Estaleiro naval fundado em 1944, no Rio de Janeiro (RJ), e desde 1966 instalado na Ilha do Governador, a Emaq - Engenharia Máquina SA participou ativamente do Programa de Construção Naval do governo federal, que na década de 70 elevou o Brasil à posição de segundo maior construtor mundial de embarcações, atrás apenas do Japão.
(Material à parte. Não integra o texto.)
-- ==== Sys2Proof/Decode.lean ====
section
/-! DEFINITION. The decoder, total on every dispatch word, and the encoder (30_encoding.md R70 to R73, R97, R99).
Reserved command words, formats with no block datapath and unknown codes decode to the row that names the rejection
(`ILLEGAL.CMD`, `BLOCK.ILLEGAL`, `DECODE.UNSUPPORTED`), never to a neighbour. -/

namespace Sys2Proof

/-- `FMT_HI`, the upper half of a format word (10_state.md R24). -/
def fmtHi (fmt : Word64) : Word32 := fmt.extractLsb' 32 32

/-- `FMT_LO`, the lower half of a format word (10_state.md R24). -/
def fmtLo (fmt : Word64) : Word32 := fmt.extractLsb' 0 32

/-- The DECODE rows: the instruction of a DECODE of the format word `fmt` (R72, R73, R99). -/
def decodeOfFormat (fmt : Word64) : Instr :=
  match fmt.toNat with
  | 0 => .decodePvrtc2bppRgb
  | 1 => .decodePvrtc2bppRgba
  | 2 => .decodePvrtc4bppRgb
  | 3 => .decodePvrtc4bppRgba
  | 4 => .decodeFallbackPvrtcII2bpp
  | 5 => .decodeFallbackPvrtcII4bpp
  | 6 => .decodeEtc1
  | 7 => .decodeDxt1
  | 8 => .decodeFallbackDxt2
  | 9 => .decodeDxt3
  | 10 => .decodeFallbackDxt4
  | 11 => .decodeDxt5
  | 12 => .decodeFallbackBc4
  | 13 => .decodeFallbackBc5
  | 14 => .decodeFallbackBc6
  | 15 => .decodeFallbackBc7
  | 16 => .decodeFallbackUyvy
  | 17 => .decodeFallbackYuy2
  | 18 => .decodeFallbackBw1bpp
  | 19 => .decodeFallbackR9g9b9e5
  | 20 => .decodeFallbackRgbg8888
  | 21 => .decodeFallbackGrgb8888
  | 22 => .decodeEtc2Rgb
  | 23 => .decodeEtc2Rgba
  | 24 => .decodeEtc2RgbA1
  | 25 => .decodeFallbackEacR11
  | 26 => .decodeFallbackEacRg11
  | _ => if fmtHi fmt = 0 then .decodeUnsupported (fmtLo fmt) else .decodeFallbackCustom fmt

/-- The BLOCK rows: the instruction of a BLOCK of the format word `fmt` (R72, R99, R234). -/
def blockOfFormat (fmt : Word64) : Instr :=
  match fmt.toNat with
  | 0 => .blockPvrtc2bppRgb
  | 1 => .blockPvrtc2bppRgba
  | 2 => .blockPvrtc4bppRgb
  | 3 => .blockPvrtc4bppRgba
  | 6 => .blockEtc1
  | 7 => .blockDxt1
  | 9 => .blockDxt3
  | 11 => .blockDxt5
  | 22 => .blockEtc2Rgb
  | 23 => .blockEtc2Rgba
  | 24 => .blockEtc2RgbA1
  | _ => .blockIllegal fmt

/-- The instruction of a `CMD` write while `FMT` holds `fmt` (R70, R99). -/
def decodeCommandWord (fmt : Word64) (cmd : Word32) : Instr :=
  if cmd = 0 then decodeOfFormat fmt
  else if cmd = 1 then blockOfFormat fmt
  else if cmd = 2 then .flush
  else .illegalCmd cmd

/-- `CW = FMT[63:0] ++ CMD[31:0]` (R71). -/
def dispatchWord (fmt : Word64) (cmd : Word32) : DispatchWord := fmt ++ cmd

/-- The decoder over the dispatch word (R71). -/
def decodeWord (cw : DispatchWord) : Instr :=
  decodeCommandWord (cw.extractLsb' 32 64) (cw.extractLsb' 0 32)

/-- The `FMT` half an instruction is encoded with. A row that ignores `FMT` is encoded with 0. -/
def encodeFmt : Instr → Word64
  | .decodeDxt1 => 7
  | .decodeDxt3 => 9
  | .decodeDxt5 => 11
  | .decodeEtc1 => 6
  | .decodeEtc2Rgb => 22
  | .decodeEtc2Rgba => 23
  | .decodeEtc2RgbA1 => 24
  | .decodePvrtc2bppRgb => 0
  | .decodePvrtc2bppRgba => 1
  | .decodePvrtc4bppRgb => 2
  | .decodePvrtc4bppRgba => 3
  | .decodeFallbackPvrtcII2bpp => 4
  | .decodeFallbackPvrtcII4bpp => 5
  | .decodeFallbackDxt2 => 8
  | .decodeFallbackDxt4 => 10
  | .decodeFallbackBc4 => 12
  | .decodeFallbackBc5 => 13
  | .decodeFallbackBc6 => 14
  | .decodeFallbackBc7 => 15
  | .decodeFallbackUyvy => 16
  | .decodeFallbackYuy2 => 17
  | .decodeFallbackBw1bpp => 18
  | .decodeFallbackR9g9b9e5 => 19
  | .decodeFallbackRgbg8888 => 20
  | .decodeFallbackGrgb8888 => 21
  | .decodeFallbackEacR11 => 25
  | .decodeFallbackEacRg11 => 26
  | .decodeFallbackCustom fmt => fmt
  | .decodeUnsupported code => (0 : Word32) ++ code
  | .blockDxt1 => 7
  | .blockDxt3 => 9
  | .blockDxt5 => 11
  | .blockEtc1 => 6
  | .blockEtc2Rgb => 22
  | .blockEtc2RgbA1 => 24
  | .blockEtc2Rgba => 23
  | .blockPvrtc2bppRgb => 0
  | .blockPvrtc2bppRgba => 1
  | .blockPvrtc4bppRgb => 2
  | .blockPvrtc4bppRgba => 3
  | .blockIllegal fmt => fmt
  | .flush => 0
  | .illegalCmd _ => 0

/-- The `CMD` half an instruction is encoded with (R70, R75). -/
def encodeCmd : Instr → Word32
  | .decodeDxt1 => 0
  | .decodeDxt3 => 0
  | .decodeDxt5 => 0
  | .decodeEtc1 => 0
  | .decodeEtc2Rgb => 0
  | .decodeEtc2Rgba => 0
  | .decodeEtc2RgbA1 => 0
  | .decodePvrtc2bppRgb => 0
  | .decodePvrtc2bppRgba => 0
  | .decodePvrtc4bppRgb => 0
  | .decodePvrtc4bppRgba => 0
  | .decodeFallbackPvrtcII2bpp => 0
  | .decodeFallbackPvrtcII4bpp => 0
  | .decodeFallbackDxt2 => 0
  | .decodeFallbackDxt4 => 0
  | .decodeFallbackBc4 => 0
  | .decodeFallbackBc5 => 0
  | .decodeFallbackBc6 => 0
  | .decodeFallbackBc7 => 0
  | .decodeFallbackUyvy => 0
  | .decodeFallbackYuy2 => 0
  | .decodeFallbackBw1bpp => 0
  | .decodeFallbackR9g9b9e5 => 0
  | .decodeFallbackRgbg8888 => 0
  | .decodeFallbackGrgb8888 => 0
  | .decodeFallbackEacR11 => 0
  | .decodeFallbackEacRg11 => 0
  | .decodeFallbackCustom _ => 0
  | .decodeUnsupported _ => 0
  | .blockDxt1 => 1
  | .blockDxt3 => 1
  | .blockDxt5 => 1
  | .blockEtc1 => 1
  | .blockEtc2Rgb => 1
  | .blockEtc2RgbA1 => 1
  | .blockEtc2Rgba => 1
  | .blockPvrtc2bppRgb => 1
  | .blockPvrtc2bppRgba => 1
  | .blockPvrtc4bppRgb => 1
  | .blockPvrtc4bppRgba => 1
  | .blockIllegal _ => 1
  | .flush => 2
  | .illegalCmd cmd => cmd

/-- The encoder: the dispatch word of an instruction. -/
def encode (i : Instr) : DispatchWord := dispatchWord (encodeFmt i) (encodeCmd i)

/-- The `match` of an instruction's row of opcode_table.json, over `CW` (R71). -/
def rowMatch : Instr → DispatchWord
  | .decodeDxt1 => 0x700000000
  | .decodeDxt3 => 0x900000000
  | .decodeDxt5 => 0xb00000000
  | .decodeEtc1 => 0x600000000
  | .decodeEtc2Rgb => 0x1600000000
  | .decodeEtc2Rgba => 0x1700000000
  | .decodeEtc2RgbA1 => 0x1800000000
  | .decodePvrtc2bppRgb => 0x0
  | .decodePvrtc2bppRgba => 0x100000000
  | .decodePvrtc4bppRgb => 0x200000000
  | .decodePvrtc4bppRgba => 0x300000000
  | .decodeFallbackPvrtcII2bpp => 0x400000000
  | .decodeFallbackPvrtcII4bpp => 0x500000000
  | .decodeFallbackDxt2 => 0x800000000
  | .decodeFallbackDxt4 => 0xa00000000
  | .decodeFallbackBc4 => 0xc00000000
  | .decodeFallbackBc5 => 0xd00000000
  | .decodeFallbackBc6 => 0xe00000000
  | .decodeFallbackBc7 => 0xf00000000
  | .decodeFallbackUyvy => 0x1000000000
  | .decodeFallbackYuy2 => 0x1100000000
  | .decodeFallbackBw1bpp => 0x1200000000
  | .decodeFallbackR9g9b9e5 => 0x1300000000
  | .decodeFallbackRgbg8888 => 0x1400000000
  | .decodeFallbackGrgb8888 => 0x1500000000
  | .decodeFallbackEacR11 => 0x1900000000
  | .decodeFallbackEacRg11 => 0x1a00000000
  | .decodeFallbackCustom _ => 0x0
  | .decodeUnsupported _ => 0x0
  | .blockDxt1 => 0x700000001
  | .blockDxt3 => 0x900000001
  | .blockDxt5 => 0xb00000001
  | .blockEtc1 => 0x600000001
  | .blockEtc2Rgb => 0x1600000001
  | .blockEtc2RgbA1 => 0x1800000001
  | .blockEtc2Rgba => 0x1700000001
  | .blockPvrtc2bppRgb => 0x1
  | .blockPvrtc2bppRgba => 0x100000001
  | .blockPvrtc4bppRgb => 0x200000001
  | .blockPvrtc4bppRgba => 0x300000001
  | .blockIllegal _ => 0x1
  | .flush => 0x2
  | .illegalCmd _ => 0x0

/-- The `mask` of an instruction's row of opcode_table.json, over `CW` (R71). -/
def rowMask : Instr → DispatchWord
  | .decodeDxt1 => 0xffffffffffffffffffffffff
  | .decodeDxt3 => 0xffffffffffffffffffffffff
  | .decodeDxt5 => 0xffffffffffffffffffffffff
  | .decodeEtc1 => 0xffffffffffffffffffffffff
  | .decodeEtc2Rgb => 0xffffffffffffffffffffffff
  | .decodeEtc2Rgba => 0xffffffffffffffffffffffff
  | .decodeEtc2RgbA1 => 0xffffffffffffffffffffffff
  | .decodePvrtc2bppRgb => 0xffffffffffffffffffffffff
  | .decodePvrtc2bppRgba => 0xffffffffffffffffffffffff
  | .decodePvrtc4bppRgb => 0xffffffffffffffffffffffff
  | .decodePvrtc4bppRgba => 0xffffffffffffffffffffffff
  | .decodeFallbackPvrtcII2bpp => 0xffffffffffffffffffffffff
  | .decodeFallbackPvrtcII4bpp => 0xffffffffffffffffffffffff
  | .decodeFallbackDxt2 => 0xffffffffffffffffffffffff
  | .decodeFallbackDxt4 => 0xffffffffffffffffffffffff
  | .decodeFallbackBc4 => 0xffffffffffffffffffffffff
  | .decodeFallbackBc5 => 0xffffffffffffffffffffffff
  | .decodeFallbackBc6 => 0xffffffffffffffffffffffff
  | .decodeFallbackBc7 => 0xffffffffffffffffffffffff
  | .decodeFallbackUyvy => 0xffffffffffffffffffffffff
  | .decodeFallbackYuy2 => 0xffffffffffffffffffffffff
  | .decodeFallbackBw1bpp => 0xffffffffffffffffffffffff
  | .decodeFallbackR9g9b9e5 => 0xffffffffffffffffffffffff
  | .decodeFallbackRgbg8888 => 0xffffffffffffffffffffffff
  | .decodeFallbackGrgb8888 => 0xffffffffffffffffffffffff
  | .decodeFallbackEacR11 => 0xffffffffffffffffffffffff
  | .decodeFallbackEacRg11 => 0xffffffffffffffffffffffff
  | .decodeFallbackCustom _ => 0xffffffff
  | .decodeUnsupported _ => 0xffffffff00000000ffffffff
  | .blockDxt1 => 0xffffffffffffffffffffffff
  | .blockDxt3 => 0xffffffffffffffffffffffff
  | .blockDxt5 => 0xffffffffffffffffffffffff
  | .blockEtc1 => 0xffffffffffffffffffffffff
  | .blockEtc2Rgb => 0xffffffffffffffffffffffff
  | .blockEtc2RgbA1 => 0xffffffffffffffffffffffff
  | .blockEtc2Rgba => 0xffffffffffffffffffffffff
  | .blockPvrtc2bppRgb => 0xffffffffffffffffffffffff
  | .blockPvrtc2bppRgba => 0xffffffffffffffffffffffff
  | .blockPvrtc4bppRgb => 0xffffffffffffffffffffffff
  | .blockPvrtc4bppRgba => 0xffffffffffffffffffffffff
  | .blockIllegal _ => 0xffffffff
  | .flush => 0xffffffff
  | .illegalCmd _ => 0x0

/-- The host's reading of a table word: `w` numbered as opcode_table.json numbers `CW`, its bits above `nbits` being 0.
A number that is no 96-bit dispatch word is refused. -/
def decodeTableWord (nbits w : Nat) : Option Instr :=
  if nbits ≤ 96 ∧ w < 2 ^ 96 then some (decodeWord (BitVec.ofNat 96 (w % 2 ^ nbits))) else none

end Sys2Proof
end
A parada EMAQ ficava junto à fábrica da EMAQ Industrial, que fabricou locomotivas durante os anos 1970.
Foto Diego Barbosa

A partir de 1974, tentando se proteger da já previsível instabilidade do setor, a empresa procurou diversificar a atuação, construindo nova unidade industrial em Magé (RJ) e firmando contratos de transferência de tecnologia para a fabricação de locomotivas diesel-elétricas MLW-Alco (de origem canadense) e guindastes sobre pneus.
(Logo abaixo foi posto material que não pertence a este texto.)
-- ==== Sys2Proof/Machine/EtcCommands.lean ====
section
/-! DEFINITION. The ETC commands (41_etc.md R160 to R163, 43_sequencer.md R239 to R242). A DECODE takes the ETC decoder or the
Fallback as `ETC_ROUTED` says (R230). -/

namespace Sys2Proof.Machine

/-- `DECODE.ETC1` (R239). -/
def execDecodeEtc1 (s : State) : Host.Outcome State Fault Refusal := decodeCommand 6 s

/-- `DECODE.ETC2_RGB` (R240). -/
def execDecodeEtc2Rgb (s : State) : Host.Outcome State Fault Refusal := decodeCommand 22 s

/-- `DECODE.ETC2_RGBA` (R241). -/
def execDecodeEtc2Rgba (s : State) : Host.Outcome State Fault Refusal := decodeCommand 23 s

/-- `DECODE.ETC2_RGB_A1` (R242). -/
def execDecodeEtc2RgbA1 (s : State) : Host.Outcome State Fault Refusal := decodeCommand 24 s

/-- `BLOCK.ETC1` (R160). -/
def execBlockEtc1 (s : State) : Host.Outcome State Fault Refusal := blockCommand 6 s

/-- `BLOCK.ETC2_RGB` (R161). -/
def execBlockEtc2Rgb (s : State) : Host.Outcome State Fault Refusal := blockCommand 22 s

/-- `BLOCK.ETC2_RGB_A1` (R162). -/
def execBlockEtc2RgbA1 (s : State) : Host.Outcome State Fault Refusal := blockCommand 24 s

/-- `BLOCK.ETC2_RGBA` (R163). -/
def execBlockEtc2Rgba (s : State) : Host.Outcome State Fault Refusal := blockCommand 23 s

end Sys2Proof.Machine
end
Na década de 1980, a indústria naval brasileira entrava em recessão; dois anos depois a crise já se encontrava profundamente instalada na Emaq. Em meio a atrasos de pagamento e ameaça de greve dos trabalhadores, a empresa buscava soluções, quer através da associação com grupos mais fortes, quer pelo ingresso na indústria bélica (falava-se na fabricação de carros de combate e veículos de combate a incêndio em aeroportos – modelo, aliás, seguido pela Verolme).


EMAQ, as MX-620: Uma locomotiva que foi construída usando componentes do Canadá, outros da Espanha, mas sua finalização e operação em trens de carga foi aqui no Brasil.
No entanto, também as verbas das Forças Armadas vinham minguando aceleradamente, inviabilizando o desenvolvimento e encomenda de novos equipamentos. Ainda em 1986 a Emaq apresentou pedido de falência; a fábrica de Magé foi paralisada e a produção de equipamentos definitivamente suspensa; dezenas de locomotivas, já vendidas, não foram concluídas.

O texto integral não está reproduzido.